Product qualification under the SFDR: Articles 9, 8, 6 and 8+ 

Date:April 20, 2022

With the entry into force of the SFDR in March 2021, financial market participants started qualifying their products enthusiastically. A necessary step to assess which disclosure requirements apply to a financial product. But what exactly is the distinction between these qualifications? Well, not an easy journey so it turned out.
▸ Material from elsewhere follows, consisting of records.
/-- Has the word that a lane's instruction begins with its S bit set, outside REP and the routines (R105, R338)? -/
def State.safeWord (s : State) (w : Warp) (lane : Nat) : Bool :=
  !(w.th lane).inRep && !w.inRoutine && (match s.codeWord w (w.th lane).pc with
    | .word x => (Raw.ofWords x 0).hdr.safe
    | _ => false)

/-- The lines that an issue has fetched enter the instruction cache (R94). -/
def State.cacheFetch (s : State) (w : Warp) (off : Nat) : State := [0, 8].foldl (fun s k => s.cacheLine w (off + k)) s

/-- The units that an instruction holds from now on: its port, the divide unit, the special-function unit, and the Shutter's
count (Tables 13.3, 24.5, R357). Matrix forms hold theirs themselves. -/
def Part.holdFor (p : Part) (t port op clocks divide sfu : Nat) : Part :=
  let q := Table.get {} p.ports port
  { p with
    ports := if clocks ≤ 1 then p.ports else Table.put p.ports port { q with busyUntil := t + clocks }
    divide := if divide = 0 then p.divide else t + divide
    sfu := if sfu = 0 then p.sfu else t + sfu
    used := if isMatrixOp op then p.used + 1 else p.used }

/-- R327: what dependents must wait for after an issue in clock `t`: `w` is the warp as it was before, `active` the lanes that
executed. Long-latency forms have a least time instead (log 5). -/
def State.holdUse (s : State) (w : Warp) (front active : Mask) (i : Instr) (t : Nat) (v : Warp) : Warp :=
  let next (l : Nat) : Nat × Nat × Nat := (98, l, t + 2)
  let n := i.useClocks
  let news : List (Nat × Nat × Nat) :=
    if v.order ≠ w.order + 1 then []
    else if i.isBranch then (if active == 0 then [] else front.lanes.map next)
    else if n ≤ 1 then []
    else (w.writing active i ++ s.crossLane w front i true).map (fun k => (k.1, k.2, t + n))
  { v with lat := v.lat.filter (fun e => decide (t + 1 < e.2.2)) ++ news }

/-- What goes with an issue that has taken place, of a warp of the kernel `kernel`: charge, selection state, units, fetch. -/
def State.afterIssue (s : State) (p port wid : Nat) (w : Warp) (kernel : Nat) (ready : SMap Nat) (op pc clocks divide sfu : Nat) : State :=
  let t := (s.core (coreOfPart p)).cyc
  let s := (s.cacheFetch w pc).charge p port w.issueCause kernel pc
  let q := (Table.get {} (s.part p).ports port).issued ready w.slot
  let due := (q.floors.filter (fun e => e.2 = 240)).map (·.1)
  let s := s.modPart p (fun x => { (x.holdFor t port op clocks divide sfu) with
    ports := Table.put (x.holdFor t port op clocks divide sfu).ports port
      { q with busyUntil := (Table.get {} (x.holdFor t port op clocks divide sfu).ports port).busyUntil } })
  let s := { s with agenda := s.agenda ++ due.map (fun i => Turn.take (Instr.floorCountDue p port i)) }
  s.modWarp wid (fun w => { w with last := t + 1 })

/-- Has the offered instruction issued, and not found a reason to wait? -/
def State.hasIssued (s : State) (wid : Nat) : Bool := match s.warp? wid with
  | some w => w.wait.isNone
  | none => true

/-- The chosen warp issues its offered instruction (R323); `ready` are the slots it was chosen from. R55's check of the allocation
and R67's of a special register are decode traps, and come before the breakpoint and the safe point (R97). -/
def State.issueWarp (s : State) (p port wid : Nat) (ready : SMap Nat) : Res :=
  match s.warp? wid with
  | none => .next s
  | some w => match w.cur with
    | none => .next s
    | some f =>
      let l := f.lowest.getD 0
      let kernel := (s.kernOf w).id
      match s.offer w l with
      | .ok i pc =>
        let fits := decide (i.need ≤ (s.kernOf w).regs) && mayAccess i
        let hits := s.matches_ w pc
        let stops := fits && w.atSafe i l
        match (if stops && !w.passes f then hits.head? else none) with
        | some k => .next (s.raise wid .keyhole k i.op f f (w.retPoints f i.len) .reissue none)
        | none => match (if fits then s.safeWaits w i l else none) with
          | some (p, z) => .next (s.putWarp wid { w with wait := some .faultWait, waitPage := some (p, z, 1) })
          | none => match exec i { ((if fits then s.passSafe wid w i l else s).modWarp wid (fun v => s.opened v f i)) with cur := wid } with
          | .next s' =>
            if s'.hasIssued wid then
              let w := s.opened w f i
              let n := s.offering w f i
              let t := (s.core w.core).cyc
              let s' := if w.atSafe i l then s' else s'.missed s w hits
              .next (((s'.shadowed s.mod.shadow (s.ctxOf w)).modWarp wid (fun v =>
                (s.holdUse w f (s.activeLanes w f i.hdr) i t v).passDeferred f)).afterIssue p port wid w kernel
                ready i.op pc i.clocksA (divideClocks i.op n) (sfuClocks i.op n))
            else .next s'
          | r => r
      | .bad true op pc =>
        match exec (.illegalOpcode wid) s with
        | .next s' => .next ((s'.missed s w (s.matches_ w pc)).afterIssue p port wid w kernel ready op pc 1 0 0)
        | r => r
      | .bad false op pc =>
        .next (((s.raise wid .illegalOperand 0 op f f (w.retPoints f 8) .reissue none).missed s w
          (if s.safeWord w l then [] else s.matches_ w pc)).afterIssue p port wid w kernel ready op pc 1 0 0)
      | _ => .next s

/-- May a port issue in the current clock (R325)? -/
def State.portOpen (s : State) (p port : Nat) : Bool :=
  let c := s.core (coreOfPart p)
  decide (p < 3072) && decide (port < 3) && c.inClk && !(Table.get {} (s.part p).ports port).charged && c.stallFor == 0 && !c.removed

/-- The port's choice issues. One that finds something to wait for is not ready after all, and the port chooses again. -/
def State.tryPort (p port : Nat) : Nat → State → Res
  | 0, s => .next s
  | n + 1, s =>
    let ready := s.readySlots p port
    match (Table.get {} (s.part p).ports port).choose ready with
    | none => .next s
    | some slot => match s.warpIn p slot with
      | none => .next s
      | some wid => match s.issueWarp p port wid ready with
        | .next s' => if (Table.get {} (s'.part p).ports port).charged then .next s' else State.tryPort p port n s'
        | r => r

/-- The turn of a port: it issues one warp's instruction, or nothing. -/
def State.portTurn (s : State) (p port : Nat) : Res := if s.portOpen p port then State.tryPort p port 16 (s.switchOver p) else .next s

/-! ## The clocks (R12) -/

def partsOf (core : Nat) : List Nat := (List.range 4).map (4 * core + ·)

/-- The warps of a core. -/
def State.warpsOf (s : State) (core : Nat) : SMap Warp := s.warps.filter (fun e => e.2.core == core)

/-- Does a lane of the warp sleep no longer (R138)? -/
def State.awake (s : State) (w : Warp) : Bool :=
  w.isResident && lanes32.any (fun l => match (w.th l).st with
    | .sleep wake _ => decide (wake ≤ s.mod.gts)
    | _ => false)

/-- The step in which a flight completes. -/
def Flight.ending (f : Flight) (wid : Nat) : Instr := match f.kind with
  | .matrix => .matrixWriteback wid f.id
  | _ => .longLatencyComplete wid f.id

/-- Does the flight complete in its clock, where nothing outside its unit is late (Tables 13.6, 15.2, 24.5)? -/
def Flight.timed (f : Flight) : Bool := match f.kind with
  | .plain | .matrix | .lutld _ | .lutsync => true
  | _ => false

/-- The next step of a save that is due (R336, R337), or of a routine that runs (R338, R340). -/
def Warp.saving (wid : Nat) (w : Warp) : List Instr := match w.resid with
  | .busy r => if r.restore then [.warpRestore wid 0] else [.warpSave wid]
  | .resident => if w.saveDue.isEmpty then [] else [.warpSave wid]
  | .saved _ => []

/-- What has come about by a core's next clock: sleepers wake (R138), results of units are due (R106, R225), saves go on (R336, R338). -/
def State.wakeClk (s : State) (core : Nat) : List Turn :=
  let ws := s.warpsOf core
  let ends := ws.flatMap (fun e => (e.2.flights.filter (fun f => f.timed && s.mayComplete e.2 f)).map (fun f => (f.id, f.ending e.1)))
  ((ws.filter (fun e => s.awake e.2)).map (fun e => Instr.sleepExpiry e.1)
    ++ (sortBy (fun a b => decide (a.1 ≤ b.1)) ends).map (·.2)
    ++ ws.flatMap (fun e => e.2.saving e.1)).map Turn.take

/-- What comes about before a core's next clock: switches by quantum (R30) and throttle notices (R367). -/
def State.beforeClk (s : State) (core : Nat) : List Turn :=
  ((s.warpsOf core).filter (fun e => e.2.quantumOver)).map (fun e => Turn.take (.quantumSwitch e.1))
  ++ (s.mod.teams.filter (fun e => e.2.core == core && e.2.warps.any (fun i => match s.warp? i with
      | some w => (s.noticeFor i w).isSome
      | none => false))).map (fun e => Turn.take (.throttleNotice e.1))

/-- Every warp of a core parks its fronts where a save is due, and chooses (R31, R336). -/
def State.parkAll (s : State) (core : Nat) : State := (s.warpsOf core).foldl (fun s e => s.park e.1) s

/-- A clock of a core is due: first comes what has come about by then; then fronts park, and are chosen. -/
def State.clkTurn (s : State) (core : Nat) : State :=
  if s.clkDue core then
    { (s.modCore core (fun c => { c with clk := .waking })) with agenda := s.agenda ++ s.wakeClk core ++ [.clk core] }
  else if (s.core core).clk = .waking then
    let s := s.retryDeposits.parkAll core
    { (s.modCore core (fun c => { c with clk := .chosen })) with agenda := s.agenda ++ s.beforeClk core ++ [.begin_ core] }
  else s

/-- A core as its clock begins: what the clock is (R352, R359, R360). -/
def Core.begin_ (c : Core) (stretched : Bool) : Core :=
  { c with
    clk := .running, phase := c.phase - 8, stretched := stretched
    halving := c.halving.map (fun n => min 65 (n + 1))
    stallFor := if c.stalled then c.stallFor + 1 else 0
    perturb := if c.stalled then (c.perturb + 1) % 2 ^ 64 else c.perturb }

/-- A front switch takes this clock (R31). -/
def Warp.begin_ (w : Warp) : Warp := if w.switching then { w with aged := true } else w

/-- A clock of a core begins: fronts are chosen or wait for their pages, every port's nominee stands, and the ports take their turns in the
order of partitions, which is core issue order (R182, R268). -/
def State.beginClk (s : State) (core : Nat) : State :=
  if (s.core core).clk ≠ .chosen then s
  else
    let n := (s.cluster (clusterOfCore core)).stretch
    let s := (s.modCore core (fun c => c.begin_ (decide (2 ≤ n) && decide (n ≤ 7)))).parkAll core
    let s := { s with warps := Table.mapVal (fun _ (w : Warp) => if w.core = core then w.begin_ else w) s.warps }
    let s := (partsOf core).foldl State.prepare s
    let ports := (partsOf core).flatMap (fun p => [0, 1, 2].map (fun q => (p, q)))
    let s := s.modCore core (fun c => { c with idles := ports.foldl (fun m e => Table.put m (portKey e.1 e.2) (s.idle e.1 e.2)) [] })
    { s with agenda := s.agenda ++ ports.map (fun e => Turn.port e.1 e.2) ++ ports.map (fun e => Turn.take (.slotCharge e.1 e.2)) ++ [.edge core] }

/-- A clock of a flight's core has passed, or one of its cluster, which those of the core then wait for (R12, R275). -/
def Flight.clk (f : Flight) : Flight := if f.cc = 0 then f else { f with due := f.due + 1 }
def Flight.cclk (f : Flight) : Flight := { f with cc := f.cc - 1 }

/-- A warp at the end of its core's clock: what it waited for is looked at again, and a front switch has cost its clock. -/
def Warp.edge (w : Warp) : Warp :=
  let w := { w with flights := w.flights.map Flight.clk }
  let w := if w.waitPage.isSome then w else { w with wait := none }
  if w.switching && w.aged then { w with switching := false, aged := false } else w

/-- The end of a core's clock, every slot of which is charged by now: ownership changes (R343), and what follows the clock comes
next. -/
def State.clkEdge (s : State) (core : Nat) : State :=
  if !(s.core core).inClk then s
  else
    let s := s.modCore core (fun c => { c with clk := .between, cyc := c.cyc + 1, idles := [] })
    let s := (partsOf core).foldl (fun s p => match (s.part p).nextOwner with | some c => s.changeOwner p c | none => s) s
    let s := (partsOf core).foldl (fun s p => s.modPart p (fun x => { x with ports := Table.mapVal (fun _ (q : Port) => { q with charged := false }) x.ports })) s
    let s := { s with warps := Table.mapVal (fun _ (w : Warp) => if w.core = core then w.edge else w) s.warps }
    let c := s.core core
    { s with agenda := s.agenda
        ++ (if c.cyc % 32 = 0 then (partsOf core).map (fun p => Turn.take (Instr.shutterWindow p)) else [])
        ++ (if c.halving = some 64 then [Turn.take (Instr.halvingPhaseEnd core)] else []) }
Over a year later, it is still a learning by doing exercise most of the times. Nevertheless, some clarity has been provided. And with the European Commission finally adopting Level 2 SFDR on April 6, 2022, it seems a perfect time to compile all the developments on product qualifications so far.

Product Qualifications

For convenience and completeness, below the three product qualifications included in the SFDR:

  • An Article 9 product also referred to as a “dark green” product. This product has sustainable investments as its objective.
  • An Article 8 product also known as a ‘light green’ product. This is a product that promotes environmental and/or social characteristics, and where companies invested in follow good governance.
  • An Article 6 product also known as a ‘grey’ or ‘other’ product. This is a product that does not have a sustainable investment as its objective or promotes ecological or social characteristics. As the basic requirements in relation to pre-contractual information from Article 6 SFDR apply, such a product is often referred to as an Article 6 product.

Artikel 9

Based on the  AFM rapport implementation SFDR of September 2021 and the Q&A published by the European Commission just before, it has become clear that Article 9 products should only consist of sustainable investments.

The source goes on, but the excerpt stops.